In the 41st District, two candidates with fight

State Representative candidates for the 41st House District incumbant Aundre Bumgardner, (R), left, and opponent Joe de la Cruz (D), speak to one another moments before the begining of a debate at the New London Senior Center, hosted by Looking out for Taxpayers, Wednesday, Oct. 12, 2016. (Tim Martin/The Day)
State Representative candidates for the 41st House District incumbant Aundre Bumgardner, (R), left, and opponent Joe de la Cruz (D), speak to one another moments before the begining of a debate at the New London Senior Center, hosted by Looking out for Taxpayers, Wednesday, Oct. 12, 2016. (Tim Martin/The Day)

Groton — Both candidates for the 41st state representative district seat have had to fight hard, but in different ways.

Democrat Joseph de la Cruz grew up in the housing projects of New London, worked two jobs and went from welder to manager of a company. After he and his wife discovered their son had an addiction, they founded an organization that helped more than 100 people get into substance abuse treatment.

“Everything I’ve done, I’ve started at the bottom,” de la Cruz said. “It’s been like an apprenticeship. I tell people, ‘I’ve had a 45-year apprenticeship.’”

Republican incumbent Aundré Bumgardner joined the legislature in 2014 at age 20, the youngest member of the Connecticut General Assembly. At age 21, he was diagnosed with a tumor under his skull. He told almost no one but underwent surgery in December, had it removed, and maintained a perfect voting attendance record.

“If that doesn’t teach you about life, I don’t know what does,” he said.

Both candidates offer their respect for one another, even if they believe they bring different strengths to the table.

De la Cruz served six years on Groton Representative Town Meeting and is serving his second term on the town council. That experience with local budgets will help him argue for needed funding, he said.

In April, the Appropriations Committee approved a $4.56 million cut to state education funding to Groton as part of its overall budget proposal. Most of the cuts were later rescinded, but de la Cruz said he realized the budget discussion must change.

“If that went through, that would have changed the complexion of Groton schools for years,” he said. “As someone who’s been through nine local budgets, I can actually defend why we get the money we get and why we should even get more money.”

De la Cruz also wants to help people with state insurance get substance abuse treatment, even if they must leave the state for it. He supports changing the labels of prescription drugs that contain opioids. Each would be ranked and labeled "heroin 1," "heroin 2," and so on.

In terms of life experience, he believes he'd bring a different perspective to the legislature.

“The guy that turns a wrench, we need to be included in this conversation, and we haven’t been,” he said. “I’m a wrench turner. It can’t all be real estate workers and lawyers. Maybe I can break the mold for the next guy, and he’ll say, ‘He was able to do it.’”

Bumgardner said he's learned more in the last two years than in his entire life. He won his seat in the last election by 39 votes.

“It forced me, quite frankly, to hit the ground running on day one, continue speaking with (people who) went from potential constituents to actual constituents and ask them what is working in Groton and New London and what is not working," he said.

It became clear to him that taxes are "out of control" and the state must eliminate red tape, especially for business, he said. General Electric’s decision to leave Connecticut represented an emormous loss to the state, he said.

“I think we need to take them leaving incredibly seriously,” he said. “It was a huge part of the reason why I voted against the budget last year. There were so many businesses and residents that came to me and said, ‘I cannot afford another tax increase. Why can’t the state learn to reduce spending and reform the business climate so we have more businesses coming in, which will increase the revenue in the long run?’”

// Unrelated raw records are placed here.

-- ==== Sys2Proof/Laws/PerInstr.lean ====
section
/-! SUPPORT. The family RoundTrip: the decoder reads back the word of every well-formed command. -/

namespace Sys2Proof.Laws

/-- Decoding the word of a well-formed command gives the command back. -/
def RoundTrip.Statement (i : Instr) : Prop := i.wf = true → decode (encode i) = .command i

theorem RoundTrip.nop : RoundTrip.Statement .nop := by intro _; decide
theorem RoundTrip.reset : RoundTrip.Statement .reset := by intro _; decide
theorem RoundTrip.rdbit : RoundTrip.Statement .rdbit := by intro _; decide
theorem RoundTrip.wr0 : RoundTrip.Statement .wr0 := by intro _; decide
theorem RoundTrip.wr1 : RoundTrip.Statement .wr1 := by intro _; decide
theorem RoundTrip.wrbyte (imm : Byte) : RoundTrip.Statement (.wrbyte imm) := by
  intro _; simp [encode, decodeFields, decodeFormatS]
theorem RoundTrip.rdbyte : RoundTrip.Statement .rdbyte := by intro _; decide
theorem RoundTrip.rdrom : RoundTrip.Statement .rdrom := by intro _; decide
theorem RoundTrip.skiprom : RoundTrip.Statement .skiprom := by intro _; decide
theorem RoundTrip.convt : RoundTrip.Statement .convt := by intro _; decide
theorem RoundTrip.rdscr : RoundTrip.Statement .rdscr := by intro _; decide
theorem RoundTrip.wrscr : RoundTrip.Statement .wrscr := by intro _; decide
theorem RoundTrip.crcclr : RoundTrip.Statement .crcclr := by intro _; decide
theorem RoundTrip.crcupd (imm : Byte) : RoundTrip.Statement (.crcupd imm) := by
  intro _; simp [encode, decodeFields, decodeFormatS]
theorem RoundTrip.stbuf (idx : Nibble) (imm : Byte) : RoundTrip.Statement (.stbuf idx imm) := by
  intro h; simp_all [Instr.wf, encode, decodeFields]
theorem RoundTrip.ldbuf (idx : Nibble) : RoundTrip.Statement (.ldbuf idx) := by
  intro h; simp_all [Instr.wf, encode, decodeFields, needZeroImm]
theorem RoundTrip.crcbuf (len : Nibble) : RoundTrip.Statement (.crcbuf len) := by
  intro h; simp_all [Instr.wf, encode, decodeFields, needZeroImm]

end Sys2Proof.Laws
end

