/-! ### RESET on the closed line -/

/-- Settles O59: the closed run is an open run, whose sample finds the line released by the controller. -/
theorem presenceOnTheClosedLine : Obligations.PresenceOnTheClosedLine := by
  intro s pulls ha hr hlen
  obtain ⟨t, ht⟩ := lineTicks_next_of_onPlan pulls (onPlan_of_idle ha.1)
  obtain ⟨levels, hlevels, hrun, hline⟩ := closedRunIsAnOpenRun pulls s t ht
  rw [hlen] at hlevels hrun hline
  let o : State := { s with levels := levels ++ s.levels.drop 1001 }
  obtain ⟨-, hin, hend⟩ := resetCommandDetectsPresence.2 o ha hr
  have hsample : owInAt 566 o = !pulls.getD 566 false := by
    obtain ⟨u, hu, hlevel⟩ := hline 566 (by decide)
    obtain ⟨v, hv, -, hoe, -⟩ := hin 566 (by decide) (by decide)
    obtain rfl : u = v := Host.Outcome.next.inj (hu.symm.trans hv)
    obtain ⟨-, -, -, hl, htick⟩ := ticks_streams hu
    calc owInAt 566 o = owInAt 0 u := (owInAt_of_eq_drop hl htick 0).symm
      _ = lineLevel (owOe u) (pulls.getD 566 false) := hlevel
      _ = !pulls.getD 566 false := by rw [hoe]; rfl
  have hrest : restedAfter 1001 o = restedAfter 1001 s := by
    simp [restedAfter, afterTicks, o, hlevels]
  rw [ht, ← hrun, hend, hsample, hrest, Bool.not_not]

end Sys2Proof.Machine

/-! RDBIT, WR1 and WR0 from acceptance to the end of their slot (spec/42_bit_slots.md). -/

namespace Sys2Proof.Machine

/-! ### A primitive command from its acceptance -/

/-- The state in the tick after the acceptance of a primitive command: offset 0 of its primitive. -/
def primitiveStart (o : Op) (s : State) : State := seqTo o 0 0 0 (afterTicks 1 s)

theorem step_of_accept_primitive {i : Instr} {s : State} {k : Prim} (hp : primitiveOf? (busOp i) = some k)
    (ha : accepts i s) : step s = .next (primitiveStart (busOp i) s) := by
  have he : exec i s = .next (seqTo (busOp i) 0 0 0 s) := by
    cases i with
    | reset => rfl
    | rdbit => rfl
    | wr0 => rfl
    | wr1 => rfl
    | _ => cases hp
  rw [step_of_accept ha, he, mapNext, endTick_eq_afterTicks]
  rfl

theorem noReset_primitiveStart {n : Nat} {s : State} (o : Op) (hr : noReset (n + 1) s) :
    noReset n (primitiveStart o s) := by
  rw [Nat.add_comm] at hr
  exact noReset_of_eq_drop hr rfl

theorem owInAt_primitiveStart (o : Op) (k : Nat) (s : State) :
    owInAt k (primitiveStart o s) = owInAt (1 + k) s := owInAt_of_eq_drop rfl rfl k

/-- A primitive command at rest after its `n` ticks, counted from the tick after its acceptance. -/
theorem rested_primitiveStart (o : Op) (n : Nat) (s : State) :
    { afterTicks n (primitiveStart o s) with t := 0, op := .idle } = restedAfter (n + 1) s := by
  simp [primitiveStart, restedAfter, afterTicks, seqTo, Nat.add_comm, Nat.add_left_comm]

/-- At offset `r` of a primitive, which is tick `r + 1` of its command, the line is driven while that tick is one
of the first `lowLen`. -/
theorem owOe_atOffset {s : State} {k : Prim} (hk : kind? s = some k) (r n : Nat) :
    owOe (atOffset r n s) = decide (r + 1 ≤ lowLen k) :=
  owOe_of_kind ((kind?_atOffset r n s).trans hk)

/-! ### RDBIT -/

/-- RDBIT at offset `r` of its slot, `r + 1` ticks after acceptance. -/
theorem ticks_in_rdbit {s : State} {r : Nat} (ha : accepts .rdbit s) (hr : noReset 76 s) (hlt : r < 75) :
    ticks (r + 1) s = .next (atOffset r r { primitiveStart .rdbit s with
      rbit := if r ≤ 10 then s.rbit else owInAt 11 s }) := by
  have h := ticks_in_sample_primitive (s := primitiveStart .rdbit s) (k := .rd) rfl rfl rfl r
    (noReset_primitiveStart .rdbit (noReset_mono hr (by omega))) hlt
  rw [ticks_succ_of_step r (step_of_accept_primitive (i := .rdbit) rfl ha)]
  refine h.trans ?_
  rw [if_neg (by decide : ¬Prim.rd = .reset), owInAt_primitiveStart]
  split <;> rfl

/-- All the ticks of RDBIT, its acceptance included. -/
theorem ticks_rdbit {s : State} (ha : accepts .rdbit s) (hr : noReset 76 s) :
    ticks 76 s = .next { restedAfter 76 s with rbit := owInAt 11 s } := by
  have h := ticks_sample_primitive (s := primitiveStart .rdbit s) (k := .rd) rfl rfl rfl (by decide)
    (noReset_primitiveStart .rdbit hr)
  rw [withSample, if_neg (by decide), owInAt_primitiveStart] at h
  rw [ticks_succ_of_step 75 (step_of_accept_primitive (i := .rdbit) rfl ha), ← rested_primitiveStart .rdbit 75 s]
  exact h

/-- Settles O50: the tick `k` after acceptance is offset `k - 1` of the read slot, which drives at the offsets
below 5 and samples at offset 10. -/
theorem rdbitCommandReadsOneBit : Obligations.RdbitCommandReadsOneBit := by
  refine ⟨onlyWord_encode (i := .rdbit) rfl nofun nofun nofun, fun s ha hr => ⟨?_, fun k h1 hk => ?_, ?_⟩⟩
  · exact step_of_accept ha
  · obtain ⟨r, rfl⟩ : ∃ r, k = r + 1 := ⟨k - 1, by omega⟩
    refine ⟨_, ticks_in_rdbit ha hr (by omega), rfl, ?_, ?_⟩
    · exact owOe_atOffset (k := .rd) rfl r r
    · exact if_congr Nat.succ_le_succ_iff.symm rfl rfl
  · exact ticks_rdbit ha hr

/-! ### WR1 and WR0 -/

/-- A primitive command that does not sample, at offset `r`, `r + 1` ticks after acceptance. -/
theorem ticks_in_write_command {i : Instr} {s : State} {k : Prim} {r : Nat}
    (hp : primitiveOf? (busOp i) = some k) (hq : sampleOffset? k = none) (ha : accepts i s)
    (hr : noReset (r + 1) s) (hlt : r < primLen k) :
    ticks (r + 1) s = .next (atOffset r r (primitiveStart (busOp i) s)) := by
  rw [ticks_succ_of_step r (step_of_accept_primitive hp ha)]
  exact ticks_in_write_primitive hp hq rfl r (noReset_primitiveStart _ hr) hlt

/-- All the ticks of a primitive command that does not sample, its acceptance included. -/
theorem ticks_write_command {i : Instr} {s : State} {k : Prim} (hp : primitiveOf? (busOp i) = some k)
    (hq : sampleOffset? k = none) (ha : accepts i s) (hr : noReset (primLen k + 1) s) :
    ticks (primLen k + 1) s = .next (restedAfter (primLen k + 1) s) := by
  obtain ⟨n, hn⟩ := Nat.exists_eq_add_one_of_ne_zero (Nat.ne_zero_of_lt (lowLen_lt_primLen k))
  rw [hn] at hr ⊢
  have hinside := ticks_in_write_command hp hq ha (noReset_mono hr (by omega)) (by omega : n < primLen k)
  have hend := step_of_primitive_end (s := atOffset n n (primitiveStart (busOp i) s)) hp
    ((rstAt_of_eq_drop rfl 0).trans (noReset_primitiveStart (busOp i) hr n (by omega))) hn.symm (by simp [hq])
  rw [ticks_add 1 hinside, ticks_one hend, ← rested_primitiveStart (busOp i), endTick_eq_afterTicks]
  simp [atOffset, afterTicks, Nat.add_assoc]

/-- A primitive command that does not sample drives the line for its first `lowLen` ticks and releases it for the
rest, and leaves every register as it was. -/
theorem write_command_shapes_the_line {i : Instr} {s : State} {k : Prim}
    (hp : primitiveOf? (busOp i) = some k) (hq : sampleOffset? k = none) (ha : accepts i s)
    (hr : noReset (primLen k + 1) s) :
    (∀ n, 1 ≤ n → n ≤ primLen k →
      ∃ u, ticks n s = .next u ∧ busy u = true ∧ owOe u = decide (n ≤ lowLen k)) ∧
    ticks (primLen k + 1) s = .next (restedAfter (primLen k + 1) s) := by
  refine ⟨fun n h1 hn => ?_, ticks_write_command hp hq ha hr⟩
  obtain ⟨r, rfl⟩ : ∃ r, n = r + 1 := ⟨n - 1, by omega⟩
  refine ⟨_, ticks_in_write_command hp hq ha (noReset_mono hr (by omega)) hn, ?_, ?_⟩
  · exact decide_eq_true (op_ne_idle_of_primitive (s := primitiveStart (busOp i) s) hp)
  · exact owOe_atOffset (kind?_of_primitive (s := primitiveStart (busOp i) s) hp) r r

/-- Settles O51: neither write slot samples, and they differ in the length of the low part alone. -/
theorem writeSlotCommandsShapeTheLine : Obligations.WriteSlotCommandsShapeTheLine := by
  refine ⟨onlyWord_encode (i := .wr1) rfl nofun nofun nofun, onlyWord_encode (i := .wr0) rfl nofun nofun nofun,
    fun s hr => ⟨fun ha => ⟨?_, ?_⟩, fun ha => ⟨?_, ?_⟩⟩⟩
  · exact step_of_accept ha
  · exact write_command_shapes_the_line (k := .w1) rfl rfl ha hr
  · exact step_of_accept ha
  · exact write_command_shapes_the_line (k := .w0) rfl rfl ha hr

end Sys2Proof.Machine

/-! The ticks of a byte and the commands WRBYTE and RDBYTE, with the controller alone and closed with the line
(spec/43_byte_transfer.md). -/

namespace Sys2Proof.Machine

/-! ### Inside a primitive and at the end of a byte -/

/-- Up to its last offset a primitive stays the one in progress: only a read slot shifts the shifter there, and
what a read slot is does not depend on the shifter (spec/43_byte_transfer.md R192). -/
theorem busy_tick_keeps_kind {s : State} {k : Prim} (hk : kind? s = some k) (ht : s.t + 1 < primLen k) :
    kind? (moveOn k (sense k s)) = some k := by
  rcases kind?_cases hk with hp | ⟨item, hi, rfl⟩
  · have hlt : s.t < primLen k - 1 := by omega
    rw [primitive_tick hp]
    exact kind?_of_primitive (by simp only [if_pos hlt, hp])
  · rw [primLen_slotPrim] at ht
    rw [slot_tick_inside hi (by omega)]
    refine (kind?_of_item (item := item) ?_).trans ?_
    · exact hi
    cases hw : isWriteItem item with
    | true => simp
    | false => rw [slotPrim_read hw, slotPrim_read hw]

theorem op_ne_idle_of_kind {s : State} {k : Prim} (hk : kind? s = some k) : s.op ≠ .idle := by
  rcases kind?_cases hk with hp | ⟨item, hi, -⟩
  · exact op_ne_idle_of_primitive hp
  · exact op_ne_idle_of_item hi

/-- Settles O19: the table is `kind?` by cases, and no tick inside a primitive changes it. -/
theorem primitiveInProgress : Obligations.PrimitiveInProgress := by
  intro s
  have hprimitive : ∀ {o : Op} {k : Prim}, primitiveOf? o = some k → s.op = o → kind? s = some k :=
    fun hp ho => kind?_of_primitive (by rw [ho, hp])
  refine ⟨hprimitive rfl, hprimitive rfl, hprimitive rfl, hprimitive rfl, fun item hi => kind?_of_item hi,
    fun k t hk hr ht h => ?_⟩
  rw [step_of_busy hr (op_ne_idle_of_kind hk) hk] at h
  cases h
  exact busy_tick_keeps_kind hk ht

Bumgardner said he's proud of the fact that he has never supported a tax increase, unlike the Democratic establishment. He believes Connecticut could also learn something from Massachusetts, which set a one-year goal to review every regulation affecting business to see which should be kept, thrown out or reformed.

De la Cruz said he’d like to see both communities take advantage of the growth at Electric Boat.

“Right now there’s this big wave of EB behind us, and we can choose to position ourselves to ride that wave or we can ignore it,” he said.

He also wants to encourage people. Whether it’s a story of recovery from addiction, or success after starting in the projects, people need to see a future, he said. "One of the big things we can do is reconnect people," he said.

Bumgarder said the state can't have more tax increases, negative business surveys and status-quo budgeting. It needs a different approach, and he's strong enough to bring it. He learned that especially in the last year.

"People are struggling, and they need a voice," he said. "I'm a fighter. I fought through it."